## Exercise
Everything from the line that holds "(∀ e, parse" through the end of the data below should be output exactly, both ends included.

## Dataset records
/-- The same as one computation. -/
def check (i : Instr) : Bool :=
  (i.encoded || !(i.supervisor || i.carderOnly || i.isHint)) && !(i.supervisor && (i.carderOnly || i.isHint)) &&
    !(i.carderOnly && i.isHint)

theorem of_check {i : Instr} (h : check i = true) : Statement i := by
  unfold check at h
  refine ⟨fun he => by simp [Instr.wellFormed, he], ?_⟩
  generalize i.encoded = e at *
  generalize i.supervisor = s at *
  generalize i.carderOnly = c at *
  generalize i.isHint = b at *
  revert e s c b
  decide

theorem of_word {i : Instr} (he : i.encoded = true) (hc : i.carderOnly = false) (hh : i.isHint = false) : Statement i := by
  simp [Statement, he, hc, hh]
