-- ==== Sys2Proof/Tests/Slice0.lean ====
section
/-! SUPPORT. The model's own tests: words decoded and refused, results worked out by hand, and for every statement a state and operands that meet the
hypotheses of each of its clauses (`witness_<statement>`). -/

namespace Sys2Proof.Tests
open Sys2Proof Sys2Proof.Machine Sys2Proof.Claims

def pc0 : DWord := 0x1000
def regsOfList (l : List (Nat × Word)) : Vector Word 64 := l.foldl (fun v p => vput v p.1 p.2) (Vector.replicate 64 0)
def formsOfList (l : List (Nat × Form)) : Vector Form 64 := l.foldl (fun v p => vput v p.1 p.2) (Vector.replicate 64 {})
def grp (n : Nat) : Group := { gid := 1, count := n, tiles := 15, slots := [0], alloc := [64], size := 0x8000 }
def lanesG (n : Nat) (hints : List Hint) (g : Nat → List (Nat × Word)) : Group :=
  { grp n with lanes := (span 0 n).map fun x => { x := x, ctl := { pc := pc0, chain := hints, chainPc := 0xFFC }, g := regsOfList (g x) } }
def hoodG (n : Nat) (hints : List Hint) (g : List (Nat × Form)) : Group :=
  { grp n with hoods := [{ lo := 0, hi := n, ctl := { pc := pc0, chain := hints, chainPc := 0xFFC }, g := formsOfList g }] }
def inGroup (G : Group) (a : Agent) : State :=
  ({ State.reset with ready := true, inbox := [], cur := a } : State).modDie 0 fun D =>
    { D with active := { D.active with ctx := 1, groups := [G] } }
def onLanes (G : Group) : State := inGroup G (.lanes 0 1 0 pc0)
def onHood (G : Group) : State := inGroup G (.hood 0 1 0)
def who (s : State) : Who := (s.who s.cur).getD ⟨0, 0, 0, none, [], [], 0, 0, [], 0, [], []⟩
def theG (s : State) : Group := (s.group (who s).d (who s).gid).getD (grp 0)

def pointOk (i : Instr) (w : Who) (G : Group) : Bool :=
  match w.hood with
  | none => true
  | some lo => !(i.mergePoint || w.hints.any (· == .merge)) || match G.mergeCheck lo with | .proceed => true | _ => false
def readyB (s : State) (i : Instr) : Bool :=
  (s.who s.cur).isSome && (s.group (who s).d (who s).gid).isSome && (who s).mixed.isEmpty && (s.precheck (who s) i).isNone && !(s.selected (who s)).isEmpty &&
  ((who s).hood.isNone || decide (s.selected (who s) = (who s).all)) &&
  (!i.use.ctl || (who s).all.all fun x => !((theG s).ctlOf (who s).hood x).outstanding) && pointOk i (who s) (theG s)

theorem ready_of {s : State} {i : Instr} (h : readyB s i = true) : Ready s i (who s) (theG s) := by
  simp only [readyB, Bool.and_eq_true, Bool.or_eq_true, Bool.not_eq_true', decide_eq_true_eq, List.all_eq_true, Option.isSome_iff_exists,
    Option.isNone_iff_eq_none] at h
  obtain ⟨⟨⟨⟨⟨⟨⟨⟨w, hw⟩, ⟨G, hG⟩⟩, hm⟩, hc⟩, hs⟩, hh⟩, hf⟩, hp⟩ := h
  refine ⟨by simp [who, hw], by simp [theG, hG], List.isEmpty_iff.1 hm, hc, ?_, ?_, ?_, ?_⟩
  · intro e; simp [e] at hs
  · intro hn; exact hh.resolve_left hn
  · intro hu x hx; exact (hf.resolve_left (by simp [hu])) x hx
  · intro lo hl hm
    unfold pointOk at hp; rw [hl] at hp; simp only [hm, Bool.not_true, Bool.false_or] at hp; split at hp <;> simp_all


/-- The group and the thread under test, from checks that cost no comparison of whole groups. -/
theorem group_of {s : State} {d : DieId} {gid : Nat} (h : (decide ((who s).d = d) && decide ((who s).gid = gid) && (s.group d gid).isSome) = true) :
    s.group d gid = some (theG s) := by
  simp only [Bool.and_eq_true, decide_eq_true_eq, Option.isSome_iff_exists] at h
  obtain ⟨⟨rfl, rfl⟩, G, hG⟩ := h
  simp [theG, hG]
theorem snap_of {s : State} {d : DieId} {gid : Nat} (e : s.snap = []) (h : (decide ((who s).d = d) && decide ((who s).gid = gid) && (s.group d gid).isSome) = true) :
    s.snapGroup d gid = some (theG s) := by
  unfold State.snapGroup; rw [e]; exact group_of h
theorem who_of {s : State} (h : (s.who s.cur).isSome = true) : s.who s.cur = some (who s) := by
  obtain ⟨w, e⟩ := Option.isSome_iff_exists.1 h
  simp [who, e]

set_option maxRecDepth 100000

/-! ### Integer, floating-point, cross-lane, uniform and form words -/

/-- Two lanes, a hood of four indices; general and uniform registers as the tests need them. -/
def kregs (l : List (Nat × Word)) : Vector Word 192 := l.foldl (fun v p => vput v p.1 p.2) (Vector.replicate 192 0)
def k1 : Vector Word 192 := kregs [(10, 7), (11, 0xFFFFFFFF), (12, 0x80000000), (20, 0x60), (22, 0xFFFFFFFF), (23, 0xFFFFFFFF)]
def lanesA : State := onLanes { lanesG 2 [] (fun x => [(5, 1), (6, 0xFFFFFFFF), (7, BitVec.ofNat 32 (x * x)), (8, 0x3F800000)]) with k := k1 }
def hoodA : State := onHood { hoodG 4 [] [(5, uni 1), (6, ⟨5, 3⟩), (7, uni 9), (8, uni 0x3F800000)] with k := k1 }

theorem witness_IntegerWordsOnLanes : Ready lanesA (.iadd 5 6 7) (who lanesA) (theG lanesA) ∧ (who lanesA).hood = none ∧
    laneResult (immOf (who lanesA).hints) (fun k => lanesA.k (who lanesA) k.toNat) (.iadd 5 6 7) = some (5, fun r => r 6 + r 7) :=
  ⟨ready_of (by decide), by decide, rfl⟩
theorem witness_IntegerWordsInHoods : Ready hoodA (.imul 5 6 7 0) (who hoodA) (theG hoodA) ∧ (who hoodA).hood ≠ none ∧
    once hoodA (who hoodA) (.imul 5 6 7 0) ∧ ∃ f, laneResult (immOf (who hoodA).hints) (fun k => hoodA.k (who hoodA) k.toNat) (.imul 5 6 7 0) = some (5, f) :=
  ⟨ready_of (by decide), by decide, .inr (by unfold uniformIn; decide), _, rfl⟩
theorem witness_ImmediateFromHint : immhiOf [] = none ∧ immhiOf [.immhi 0x7FFFF] = some 0x7FFFF := by decide
theorem witness_FloatWordsOnLanes : Ready lanesA (.fadd 5 8 8 0) (who lanesA) (theG lanesA) ∧ (who lanesA).hood = none ∧
    ∃ f : Nat → (Reg → Word) → Word, ∀ x, floatResult (who lanesA).hints (BitVec.ofNat 32 x) (.fadd 5 8 8 0) = some (5, f x) :=
  ⟨ready_of (by decide), by decide, _, fun _ => rfl⟩
/-- A hood on UNIFORM sources, and one whose source is AFFINE. -/
theorem witness_FloatWordsInHoods : Ready hoodA (.fadd 5 8 8 0) (who hoodA) (theG hoodA) ∧ (who hoodA).hood ≠ none ∧
    (∃ f, floatResult (who hoodA).hints 0 (.fadd 5 8 8 0) = some (5, f)) ∧ (∀ r ∈ (Instr.fadd 5 8 8 0).use.gr, (hoodA.form (who hoodA) r).stride = 0) ∧
    Ready hoodA (.fadd 5 6 8 0) (who hoodA) (theG hoodA) ∧ (hoodA.form (who hoodA) 6).stride ≠ 0 ∧
    ∀ x ∈ (who hoodA).all, ((theG hoodA).ctlOf (who hoodA).hood x).outstanding = false :=
  ⟨ready_of (by decide), by decide, ⟨_, rfl⟩, by decide, ready_of (by decide), by decide, by decide⟩
theorem witness_CrossLaneWords : Ready lanesA (.shfl .idx 5 6 7 0) (who lanesA) (theG lanesA) ∧ (who lanesA).hood = none ∧
    lanesA.snapGroup 0 1 = some (theG lanesA) ∧
    ∃ v : Nat → Word, ∀ x, crossResult (who lanesA).hints (theG lanesA) (lanesA.selected (who lanesA)) x (.shfl .idx 5 6 7 0) = some (5, v x) :=
  ⟨ready_of (by decide), by decide, snap_of rfl (by decide), _, fun _ => rfl⟩
theorem witness_BlockWordsCheckFormat : Ready lanesA (.bkpack 5 8 2 0) (who lanesA) (theG lanesA) ∧
    lanesA.snapGroup 0 1 = some (theG lanesA) ∧ blockSlot (.bkpack 5 8 2 0) = some 2 ∧ blockP ((theG lanesA).fmtSlot 2).fmt = none :=
  ⟨ready_of (by decide), snap_of rfl (by decide), rfl, by decide⟩
/-- The first write of a core cycle, and a second one to the same register. -/
theorem witness_UniformWordsInThreads : Ready lanesA (.kadd 10 11) (who lanesA) (theG lanesA) ∧
    (∃ f, kResult (n := 32) (.kadd 10 11) = some (10, f)) ∧ lanesA.kwr.contains (1, 10) = false ∧
    Ready { lanesA with kwr := [(1, 10)] } (.kadd 10 11) (who lanesA) (theG lanesA) :=
  ⟨ready_of (by decide), ⟨_, rfl⟩, by decide, ready_of (s := { lanesA with kwr := [(1, 10)] }) (by decide)⟩
theorem witness_MovtsWritesShape : Ready lanesA (.movts 14 10) (who lanesA) (theG lanesA) := ready_of (by decide)
/-- In lanes; in a hood of one position; and a hood of two positions, for which POS has no form. -/
def hoodTwo : State := onHood { hoodG 64 [] [] with slots := [0, 1], alloc := [64, 64] }
theorem witness_SpecialRegisterReads : Ready lanesA (.rds 9 12 true) (who lanesA) (theG lanesA) ∧ (who lanesA).hood = none ∧
    Ready hoodA (.rds 9 4 false) (who hoodA) (theG hoodA) ∧ specialFits (who hoodA) (theG hoodA) 4 false ∧
    Ready hoodTwo (.rds 9 4 false) (who hoodTwo) (theG hoodTwo) ∧ ¬specialFits (who hoodTwo) (theG hoodTwo) 4 false :=
  ⟨ready_of (by decide), by decide, ready_of (by decide), by unfold specialFits specialFits.agrees'; decide, ready_of (by decide),
    by unfold specialFits specialFits.agrees'; decide⟩
theorem witness_FormWords : Ready hoodA (.form 9 6 7) (who hoodA) (theG hoodA) ∧ uniformIn hoodA (who hoodA) 7 ∧
    Ready hoodA (.formTag 9 6) (who hoodA) (theG hoodA) ∧ Ready hoodA (.hcount 9) (who hoodA) (theG hoodA) ∧
    Ready lanesA .expand (who lanesA) (theG lanesA) ∧ (who lanesA).hood = none :=
  ⟨ready_of (by decide), by unfold uniformIn; decide, ready_of (by decide), ready_of (by decide), ready_of (by decide), by decide⟩
/-- A test that makes a hood (registers 5 and 6), and one that fails: register 7 is not affine. -/
def lanesR : State := onLanes { lanesG 4 [] (fun x => [(5, 1), (6, BitVec.ofNat 32 (3 * x)), (7, BitVec.ofNat 32 (x * x))]) with k := k1 }
theorem witness_ReformTest : lanesR.group 0 1 = some (theG lanesR) ∧ (who lanesR).xs ≠ [] ∧
    (lanesR.reformed (who lanesR) 9 20 (theG lanesR)).isSome = true ∧ lanesR.reformed (who lanesR) 9 22 (theG lanesR) = none := ⟨group_of (by decide), by decide⟩
theorem witness_ReformMakesHood : Ready hoodA (.reform 9 20) (who hoodA) (theG hoodA) ∧ (who hoodA).hood ≠ none ∧
    Ready lanesR (.reform 9 20) (who lanesR) (theG lanesR) ∧ (who lanesR).hood = none ∧
    (∀ x ∈ lanesR.selected (who lanesR), ((theG lanesR).ctlOf none x).outstanding = false) ∧
    (lanesR.reformed (lanesR.taking (who lanesR)) 9 20 (theG lanesR)).isSome = true ∧
    lanesR.reformed (lanesR.taking (who lanesR)) 9 22 (theG lanesR) = none :=
  ⟨ready_of (by decide), by decide, ready_of (by decide), by decide, by decide, by decide, by decide⟩

/-! ### Values -/

/-- Two lanes at one word, one of which has come by a HINT.IMMHI. -/
def lanesTwo : State := onLanes { lanesG 2 [] (fun _ => []) with
  lanes := [{ x := 0, ctl := { pc := pc0, chainPc := 0xFFC }, g := regsOfList [] }, { x := 1, ctl := { pc := pc0, chain := [.immhi 1], chainPc := 0xFFC }, g := regsOfList [] }] }
theorem witness_IntegerWordsByChain : lanesTwo.who lanesTwo.cur = some (who lanesTwo) ∧ lanesTwo.group 0 1 = some (theG lanesTwo) ∧
    (who lanesTwo).hood = none ∧ (who lanesTwo).hintsAt 0 = [] ∧ (who lanesTwo).hintsAt 1 = [.immhi 1] ∧
    lanesTwo.precheck (who lanesTwo) (.movi 5 7) = none ∧ lanesTwo.selected (who lanesTwo) = [0, 1] ∧
    ∀ x, laneResult (immOf ((who lanesTwo).hintsAt x)) (fun k => lanesTwo.k (who lanesTwo) k.toNat) (.movi 5 7) =
      some (5, fun _ => immOf ((who lanesTwo).hintsAt x) 7) :=
  ⟨who_of (by decide), group_of (by decide), by decide, by decide, by decide, by decide, by decide, fun _ => rfl⟩
theorem test_immhi_by_chain : ((match exec (.movi 5 7) lanesTwo with | .next t => some t | _ => none).map fun (t : State) =>
    (t.g (who lanesTwo) 0 5, t.g (who lanesTwo) 1 5)) = some (7, 0x2007) := by decide
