-- ==== Sys2Proof/Syntax.lean ====
section
/-! DEFINITION. The commands of the engine as syntax: the seventeen rows of 30_encoding.md rule R87
(spec/opcode_table.json), their four formats (R81) and the ways a word can fail to be a command (R86). -/

namespace Sys2Proof

/-- The four word formats of rule R81. -/
inductive Format where
  /-- No operand. -/
  | n
  /-- One byte operand. -/
  | b
  /-- One halfword operand. -/
  | h
  /-- Salt index and byte. -/
  | s
  deriving DecidableEq, Repr

/-- The seventeen opcodes of rule R87 by mnemonic, without operands. -/
inductive Op where
  | nop | sreset | arglo | arghi | rd | zero
  | setblen | bwr | brd | saltw
  | hinit | hbyte
  | oracle
  | mkrec | kdf
  | sbinit
  | crypt
  deriving DecidableEq, Repr

/-- A command with its fields (rule R87), one constructor per row of spec/opcode_table.json. -/
inductive Instr where
  /-- NOP (R100). -/
  | nop
  /-- SRESET (R101). -/
  | sreset
  /-- ARGLO imm16 (R102). -/
  | arglo (imm16 : Half)
  /-- ARGHI imm16 (R103). -/
  | arghi (imm16 : Half)
  /-- RD sel8 (R104); the selector is legal from 0 to 6. -/
  | rd (sel8 : Byte)
  /-- ZERO mask8 (R105). -/
  | zero (mask8 : Byte)
  /-- SETBLEN (R107). -/
  | setblen
  /-- BWR imm8 (R108). -/
  | bwr (imm8 : Byte)
  /-- BRD (R109). -/
  | brd
  /-- SALTW idx3, imm8 (R110). -/
  | saltw (idx3 : BitVec 3) (imm8 : Byte)
  /-- HINIT (R121). -/
  | hinit
  /-- HBYTE imm8 (R122). -/
  | hbyte (imm8 : Byte)
  /-- ORACLE (R133). -/
  | oracle
  /-- MKREC (R141). -/
  | mkrec
  /-- KDF (R153). -/
  | kdf
  /-- SBINIT (R163). -/
  | sbinit
  /-- CRYPT (R173). -/
  | crypt
  deriving DecidableEq, Repr

/-- The opcode of a command. -/
def Instr.op : Instr → Op
  | .nop => .nop
  | .sreset => .sreset
  | .arglo _ => .arglo
  | .arghi _ => .arghi
  | .rd _ => .rd
  | .zero _ => .zero
  | .setblen => .setblen
  | .bwr _ => .bwr
  | .brd => .brd
  | .saltw _ _ => .saltw
  | .hinit => .hinit
  | .hbyte _ => .hbyte
  | .oracle => .oracle
  | .mkrec => .mkrec
  | .kdf => .kdf
  | .sbinit => .sbinit
  | .crypt => .crypt

/-- Why a word decodes to `Illegal` (R86). The engine does not tell them apart: each is cause 1 (R201). -/
inductive Illegal where
  /-- `op` is not one of the seventeen opcodes. -/
  | unassignedOpcode
  /-- A reserved field of the opcode's format is not zero. -/
  | reservedBits
  /-- RD with `sel8` above 6. -/
  | rdSelector
  /-- Fewer than four bytes are left of a command list stored as bytes (the stored form only, D25). -/
  | truncated
  deriving DecidableEq, Repr

end Sys2Proof
end

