-- ==== Sys2Proof/Machine/Oracle.lean ====
section
/-! DEFINITION. The DecisionOracle unit: its function (42_oracle.md R130, R131) and the command ORACLE. -/

namespace Sys2Proof.Machine

/-- `OracleWord(T, i)`: four bytes taken cyclically, big-endian (R131). Never used with an empty table. -/
def oracleWord (t : List Byte) (i : Nat) : Word :=
  let byte := fun n => t.getD ((i + n) % t.length) 0
  byte 0 ++ byte 1 ++ byte 2 ++ byte 3

/-- The body of the walk at stride index `i` (R130). -/
def oracleStride (t : List Byte) (acc : Word) (i : Nat) : Word :=
  let turned := rotl32 (acc ^^^ oracleWord t i) (i % 32)
  turned ^^^ rotl32 turned 13

/-- The stride indices `0, 4, 8, ..` below `len(T)`: `ceil(L / 4)` of them (R130). -/
def strideIndices (len : Nat) : List Nat := (List.range ((len + 3) / 4)).map (4 * ·)

/-- `OracleAcc(T, seed)` of rule R130. -/
def oracleAcc (t : List Byte) (seed : Word) : Word :=
  (strideIndices t.length).foldl (oracleStride t) (seed ^^^ oracleXor)

/-- `Oracle(T, seed)` of rule R130: `acc mod 3 = 0` on the unsigned accumulator. -/
def oracleOf (t : List Byte) (seed : Word) : Bool := (oracleAcc t seed).toNat % 3 == 0

/-- ORACLE (R133). -/
def execOracle (s : State) : Result :=
  unlessFaulted s (complete (s.setDec (oracleOf s.cfg.secret s.arg)))

end Sys2Proof.Machine
end

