/-- 47_container_host.md R184, R187, R188, and R185, which marks the equality as its own derivation (the list with its
optional first line, log entry 16; `STATUS` read after its last, log entry 20): on an engine in any state, the host's procedure emits exactly what `Decrypt` gives
when the payload fits the buffer, and refuses it otherwise; a malformed container is a FormatError either way. -/
def Obligations.TheHostProcedureComputesDecrypt : Prop :=
  ∀ (s : State) (f : List Byte),
    (∀ c, parse f = .ok c → c.payload.length ≤ s.cfg.bufSize → hostDecrypt s f = decrypt s.cfg f) ∧
    (∀ c, parse f = .ok c → s.cfg.bufSize < c.payload.length → hostDecrypt s f = .error .capacityError) ∧
    (∀ e, parse f = .error e → hostDecrypt s f = .error .formatError)

/-- 60_exceptions.md R213 (the model's product of engines, log entry 17): a step of one engine is that engine's own step and leaves every other engine its whole state. -/
def Obligations.EnginesAreIndependent : Prop :=
  ∀ (n : Nat) (engines after : List State) (s : State), engines[n]? = some s → stepEngine n engines = .next after →
    (∃ t, step s = .next t ∧ after[n]? = some t) ∧
    ∀ m, m ≠ n → after[m]? = engines[m]?
end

## Solution to the problem
    (∀ e, parse f = .error e → hostDecrypt s f = .error .formatError)

/-- 60_exceptions.md R213 (the model's product of engines, log entry 17): a step of one engine is that engine's own step and leaves every other engine its whole state. -/
def Obligations.EnginesAreIndependent : Prop :=
  ∀ (n : Nat) (engines after : List State) (s : State), engines[n]? = some s → stepEngine n engines = .next after →
    (∃ t, step s = .next t ∧ after[n]? = some t) ∧
    ∀ m, m ≠ n → after[m]? = engines[m]?
end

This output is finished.